Worse, in making the motion to approve the moratorium, Mayor Carolyn Goodman denied industry representatives and supporters the opportunity to testify. As reported by the Review-Journal’s Benjamin Spillman, Mayor Goodman told nearly a dozen people in attendance their chance to speak was Sept. 3, when the proposal was forwarded by the council’s Recommending Committee. Attorney Marc TerBeek, who works on medical marijuana regulatory issues, told Mr. Spillman the city is “putting its head in the sand.”

Once state regulations are in place, Mr. TerBeek said, “People are going to open up … and the city of Las Vegas isn’t going to have its own voice in regulating and overseeing the process.”

The council should be going out of its way to work with the industry.
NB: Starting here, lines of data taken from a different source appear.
-- ==== Sys2Proof/Machine/Windows.lean ====
section
/-! DEFINITION. The memory windows (R15, R42, R43): core SRAM (R48–R51), segments (R88–R93), shared slices (R275) and module
memory (R357–R360); and the segment switch (R89, R90). -/
namespace Sys2Proof.Machine

/-! Rights and results -/

/-- The answer of a window access: code, bytes read, state. -/
abbrev WinRes := Nat × List Byte × State

def winLen : WinOp → Nat
  | .rd n => n
  | .wr d => d.length
/-- A failed access returns 0 for every byte. -/
def winFail (o : WinOp) (code : Nat) (s : State) : WinRes :=
  (code, match o with
    | .rd n => List.replicate n 0#8
    | .wr _ => [], s)
/-- The code of R43. -/
def r43 (q : Req) : Nat := if isVf q then cREFUSED else cUNSUPPORTED
/-- The requester is kept from instance `i`'s memories by the filters of a confidential instance (Table 15-8). -/
def filtered (q : Req) (i : Option Nat) (s : State) : Bool :=
  match i with
  | some n => s.conf n && (match q with
    | .vf v => v.val != n
    | _ => true)
  | none => false
/-- A write to a unit of an instance that a load holds (Table 11-5 step 3). -/
def loadLocked (i : Option Nat) (op : WinOp) (s : State) : Bool :=
  match op, i with
  | .wr _, some n => loading n s
  | _, _ => false
/-- A virtual function of another instance than `i`. -/
def foreign (q : Req) (i : Option Nat) : Bool :=
  match q with
  | .vf v => i != some v.val
  | _ => false

/-! Core SRAM (R48–R51) -/

/-- Whether a window write at offset `o` may be made: scratch always, the rest halted, staging and the pending area never. -/
def sramWritable (p o : Nat) (s : State) : Bool :=
  if scrLo p s ≤ o then true else if 0x2800 ≤ o ∧ o < 0xB000 then false else halted p s
/-- Read the words that hold `n` bytes from `o`; each word with its check (R50): whether all could be used. -/
def sramRead (p o n : Nat) (s : State) : Bool × List Byte × State :=
  let lo := o / 4
  let hi := (o + n + 3) / 4
  let (good, l, s) := (List.range (hi - lo)).foldl (fun (q : Bool × List Byte × State) i =>
    let a := 4 * (lo + i)
    let ue := (sramCause (q.2.2.ncomp p) a).isSome &&
      (match secDec 32 (q.2.2.sramW p a) (secEnc 32 (q.2.2.sramW p a) ^^^ sget (fun _ => 0) (sramBase p + a) q.2.2.sramSyn) with
        | (none, _) => true
        | _ => false)
    let (w, s) := q.2.2.rdSram p a
    (q.1 && !ue, q.2.1 ++ leBytes 4 (if ue then 0 else w), s)) (true, [], s)
  (good, (l.drop (o - 4 * lo)).take n, s)
/-- Write bytes with new check bits for each word touched. -/
def sramWrite (p o : Nat) (d : List Byte) (s : State) : State :=
  s.wrNs (sramBase p + o) d
/-- The words that a write of `n` bytes at `o` reads first: every word it touches when it is not of whole aligned words (R50). -/
def partWords (o n : Nat) : List Nat :=
  if o % 4 = 0 ∧ n % 4 = 0 then [] else (List.range ((o + n + 3) / 4 - o / 4)).map (o / 4 + ·)

/-- A window access to core SRAM (R51, Table 2-3, Table 15-8). -/
def winSram (q : Req) (p o : Nat) (op : WinOp) (s : State) : WinRes :=
  let c := p / 32
  let n := winLen op
  if p % 32 > 16 ∨ o + n > 0x28000 then winFail op (r43 q) s
  else if foreign q (s.clInst c) ∨ filtered q (s.clInst c) s then winFail op cREFUSED s
  else if s.slotGone p then winFail op (r43 q) s
  else if coreState p s = stOff then winFail op cREFUSED s
  else
    let s := clusterWake c s
    let locked := match op with
      | .wr d => (List.range d.length).any fun i => !sramWritable p (o + i) s
      | .rd _ => false
    if locked then winFail op cREFUSED s
    else if s.dev.drainCl.contains c then winFail op cDRAINING s
    else if loadLocked (s.clInst c) op s then winFail op cRETRY s
    else match op with
      | .rd n =>
        let (good, l, s) := sramRead p o n s
        (if good then cOK else cCHECK_FAIL, l, s)
      | .wr d =>
        let (good, s) := (partWords o n).foldl (fun (t : Bool × State) w =>
          let (g, _, s) := sramRead p (4 * w) 4 t.2
          (t.1 && g, s)) (true, s)
        if good then (cOK, [], sramWrite p o d s) else (cCHECK_FAIL, [], s)

/-- The completion of a window access; it records no LAST_CODE, which is for configuration space (R17). -/
def memDone (q : Req) (r : WinRes) : State :=
  { r.2.2 with cpl := ⟨q, r.1, r.2.1.map (·.toNat), false⟩ :: r.2.2.cpl }
/-- A window access lies within one aligned 256-byte block and has 1 to 256 bytes (R15). -/
def winShape (a : Nat) (o : WinOp) : Bool := decide (1 ≤ winLen o ∧ a % 256 + winLen o ≤ 256)
/-- CORE_SRAM_WINDOW_ACCESS (R51). -/
def execCoreSramWindowAccess (q : Req) (p : Fin 2048) (off : BitVec 18) (o : WinOp) (s : State) : Res :=
  ok (memDone q (if winShape off.toNat o then winSram q p.val off.toNat o s else winFail o cBAD_ARG s))

/-! Segments (R88–R93) -/

/-- The slot a segment is connected to. -/
def slotOf (c g : Nat) (s : State) : Option Nat := (List.range 17).find? fun k => s.segOf (32 * c + k) == some g
/-- Segment `g` is within a connection change (R90). -/
def swapping (c g : Nat) (s : State) : Bool := (s.cluster c).swaps.any fun x => x.2.1 == some g || x.2.2 == some g
/-- The lines that hold `n` bytes from segment offset `o`. -/
def segLines (c g o n : Nat) (s : State) : Bool × State :=
  (List.range ((o + n + 31) / 32 - o / 32)).foldl (fun (q : Bool × State) i =>
    let (good, s) := q.2.bondLine c (segBase c g + 32 * (o / 32 + i))
    (q.1 && good, s)) (true, s)

/-- A window access to a segment (Table 3-1, R91, R93). -/
def winSeg (q : Req) (c g o : Nat) (op : WinOp) (s : State) : WinRes :=
  let n := winLen op
  let slot := slotOf c g s
  if g > 16 ∨ o + n > 0x180000 then winFail op (r43 q) s
  else if (if slot.isSome then foreign q (s.clInst c) else isVf q) || filtered q (s.clInst c) s then winFail op cREFUSED s
  else if s.clGone c ∨ bit (s.fv (CLA_SEGOK c) CLA_SEGOK.OK) g = false ∨ (s.cluster c).synOff.contains g then winFail op (r43 q) s
  else
    let s' := clusterWake c s
    let locked := match slot with
      | some k => coreState (32 * c + k) s' != stOff && !halted (32 * c + k) s'
      | none => false
    let isWr := match op with
      | .wr _ => true
      | _ => false
    if locked && isWr then winFail op cREFUSED s'
    else if s.dev.drainCl.contains c then winFail op cDRAINING s'
    else if swapping c g s || loadLocked (s.clInst c) op s then winFail op cRETRY s'
    else
      let (good, s) := segLines c g o n s'
      if good = false then winFail op cCHECK_FAIL s
      else match op with
        | .rd n => (cOK, s.rdN n (segBase c g + o), s)
        | .wr d =>
          let s := s.wrN (segBase c g + o) d
          (cOK, [], match (s.cluster c).migrate with
            | some m => if m.src = g then s.wrN (segBase c m.dst + o) d else s
            | none => s)
/-- SEGMENT_WINDOW_ACCESS (R92). -/
def execSegmentWindowAccess (q : Req) (c : Cl) (g : Fin 32) (off : BitVec 21) (o : WinOp) (s : State) : Res :=
  ok (memDone q (if winShape off.toNat o then winSeg q c.val g.val off.toNat o s else winFail o cBAD_ARG s))

/-! Module memory (R357–R360) -/

/-- The enabled window that holds address `a`. -/
def memWin (a : Nat) (s : State) : Option Nat :=
  (List.range 16).find? fun i => s.fb (MEMC_WIN i) MEMC_WIN.EN && decide (s.fv (MEMC_WIN i) MEMC_WIN.BASE * 2 ^ 28 ≤ a)
    && decide (a < (s.fv (MEMC_WIN i) MEMC_WIN.BASE + s.fv (MEMC_WIN i) MEMC_WIN.LEN) * 2 ^ 28)
/-- The key of address `a`. -/
def memKey (a : Nat) (s : State) : Nat :=
  match memWin a s with
  | some i => sget (fun _ => 0) i s.memc.keys
  | none => s.memc.devKey
/-- A byte of module memory under the key of its address (R359). -/
def modByte (a : Nat) (s : State) : Byte :=
  let (k, b) := sget (fun _ => (0, 0)) a s.memc.cells
  if k = memKey a s then BitVec.ofNat 8 b else if s.memc.scrubbed.contains (memKey a s) then 0#8 else Config.moduleByte (memKey a s) k b a
def modRead (a n : Nat) (s : State) : List Byte := (List.range n).map fun i => modByte (a + i) s
/-- A write; a data unit of 64 bytes written in part is read and written back whole under its key (R359). -/
def modWrite (a : Nat) (d : List Byte) (s : State) : State :=
  let u := a / 64 * 64
  let n := roundUp (a + d.length) 64 - u
  let l := (List.range n).map fun i => if a ≤ u + i ∧ u + i < a + d.length then d.getD (u + i - a) 0 else modByte (u + i) s
  let k := memKey a s
  { s with memc := { s.memc with cells :=
    ((List.range n).foldl (fun m i => sset (fun _ => (0, 0)) (u + i) (k, (l.getD i 0).toNat) m) s.memc.cells) } }

/-- A window access to module memory (R358, R360, Table 15-8). -/
def winMod (q : Req) (a : Nat) (op : WinOp) (s : State) : WinRes :=
  let w := memWin a s
  let n := winLen op
  let lock := match s.dev.srcLock with
    | some (b, l, who) => decide (b < a + n) && decide (a < b + l) && !(who == some (reqIx q))
    | none => false
  if (isVf q && foreign q w) || filtered q w s then winFail op cREFUSED (s.inc MEMC_ACC_REFUSED 1)
  else if (match op with
    | .wr _ => lock
    | .rd _ => false) || loadLocked w op s then winFail op cRETRY s
  else if (match w with
    | some i => s.fb (MEMC_SCRUB i) MEMC_SCRUB.BUSY
    | none => false) then winFail op cRETRY s
  else match op with
    | .rd n => (cOK, modRead a n s, s.inc64 MEMC_RD_B n)
    | .wr d => (cOK, [], (modWrite a d s).inc64 MEMC_WR_B d.length)

/-! Every window -/

/-- A window access to the shared slices (R275). -/
def winShm (q : Req) (a : Nat) (op : WinOp) (s : State) : WinRes :=
  let r : SlReq := ⟨0, match q with
    | .vf i => some i
    | _ => none, BitVec.ofNat 48 a, 0, 0⟩
  let o : SlOp := match op with
    | .rd n => .rd (BitVec.ofNat 8 (n - 1))
    | .wr d => .wr d
  let code := slAdmit r o s
  let x := slSlice (a - shmBase)
  if code ≠ cOK then winFail op code s
  else if s.fb (SHM_OWN x) SHM_OWN.VALID && loadLocked (some (s.fv (SHM_OWN x) SHM_OWN.INST)) op s then winFail op cRETRY s
  else
    let (l, s) := slPerform r o s
    (cOK, l.map (BitVec.ofNat 8), s)
/-- A memory window access to device address `a` (R15, R42, R43). -/
def winAccess (q : Req) (a : Nat) (op : WinOp) (s : State) : WinRes :=
  if winShape a op = false then winFail op cBAD_ARG s
  else if a < 0x2000000000 then winMod q a op s
  else if 0x004000000000 ≤ a ∧ a < 0x004100000000 then
    winSeg q ((a - 0x004000000000) / 0x4000000) (bits a 21 5) (a % 0x200000) op s
  else if 0x004100000000 ≤ a ∧ a < 0x004120000000 then winSram q ((a - 0x004100000000) / 0x40000) (a % 0x40000) op s
  else if shmBase ≤ a ∧ a < shmBase + 0x2000000 then winShm q a op s
  else winFail op (r43 q) s
/-! The segment switch (R89, R90) -/

/-- CLA_FO_STAT.SPSEG and SPSLOT follow what is free. -/
def refreshSpares (c : Nat) (s : State) : State :=
  let seg := (List.range 17).any fun g => bit (s.fv (CLA_SEGOK c) CLA_SEGOK.OK) g && (slotOf c g s).isNone
  let slot := (List.range 17).any fun k => !s.slotGone (32 * c + k) && (s.lcid (32 * c + k)).isNone
  rasStat ((s.fs (CLA_FO_STAT c) CLA_FO_STAT.SPSEG (b2n seg)).fs (CLA_FO_STAT c) CLA_FO_STAT.SPSLOT (b2n slot))

/-- A write of CLA_SEGMAP_s (R89). -/
def writeSegmap (q : Req) (c k v : Nat) (s : State) : State :=
  onCluster q c true false false (fun s =>
    let p := 32 * c + k
    let g := bits v 0 5
    let conn := bit v 31
    let refuse := (coreState p s != stOff && !halted p s) || (conn &&
      (decide (g ≤ 16) && !bit (s.fv (CLA_SEGOK c) CLA_SEGOK.OK) g || (match slotOf c g s with
        | some j => j != k
        | none => false)))
    let busy := (s.cluster c).swaps.any (fun x => x.1 == k || (match s.segOf p with
      | some o => x.2.1 == some o || x.2.2 == some o
      | none => false)) || (conn && swapping c g s)
    if refuse then s.done q cREFUSED [] false
    else if conn && decide (g > 16) then s.done q cBAD_ARG [] false
    else if s.slotGone p then s.done q cUNSUPPORTED [] false
    else if busy then s.done q cRETRY [] false
    else
      let x := s.cluster c
      (s.setCluster c { x with swaps := x.swaps ++ [(k, s.segOf p, if conn then some g else none)] }).done q cOK [] false) s
/-- SEGMAP_WRITE (R89). -/
def execSegmapWrite (q : Req) (c : Cl) (k : Sl) (v : Word) (s : State) : Res := ok (writeSegmap q c.val k.val v.toNat s)

/-- SEGMAP_CHANGE_END (R90): the oldest change of the cluster ends; the floor-plan map is rewritten. -/
def execSegmapChangeEnd (c : Cl) (s : State) : Res :=
  let x := s.cluster c.val
  match x.swaps with
  | [] => ok s
  | (k, _, g) :: r =>
    let s := s.setCluster c.val { x with swaps := r }
    let p := 32 * c.val + k
    let s := match g with
      | some g => connectSeg p g s
      | none => (s.fs (CLA_SEGMAP c.val k) CLA_SEGMAP.CONN 0).inc (CLA_SEG_SWITCHES c.val) 1
    ok (fpmRewrite [c.val] [] (refreshSpares c.val s))

end Sys2Proof.Machine
end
The new, bipartisan state law that allows the opening of dispensaries — a long overdue response to a voter-approved constitutional amendment that made medical marijuana legal in Nevada — allows up to 40 such businesses in Clark County. Although prescription drugs are exempt from sales taxes, prescription marijuana is not. A windfall of revenue awaits jurisdictions that attract dispensaries, which will invest millions of dollars in their locations, then sell millions of dollars worth of product.

The City Council is telling prospective dispensaries, which will need months to open their doors, to create their jobs and collect their sales taxes somewhere else.

At that same Sept. 18 meeting, the council voted 7-0 to authorize Stephen Harsin, director of the Department of Parks, Recreation and Neighborhood Services, to boost fees across the board, with the goal of collecting at least $6 million more per year. People who use senior centers, community centers, fields and pavilions can expect to pay much more.

The city could realize at least $6 million in department savings by outsourcing its most outrageous expense: park maintenance. According to TransparentNevada’s salary database, city park maintenance supervisors and crew leaders each received at least $100,000 in total compensation last year. Private-sector landscape maintenance companies do a far better job taking care of homeowner association parks all over the valley at less cost. But this is a nonstarter for the council.

Mayor Goodman, Councilwoman Lois Tarkanian, and Councilmen Steve Ross, Ricki Barlow, Bob Coffin, Stavros Anthony and Bob Beers, what in the world are you thinking?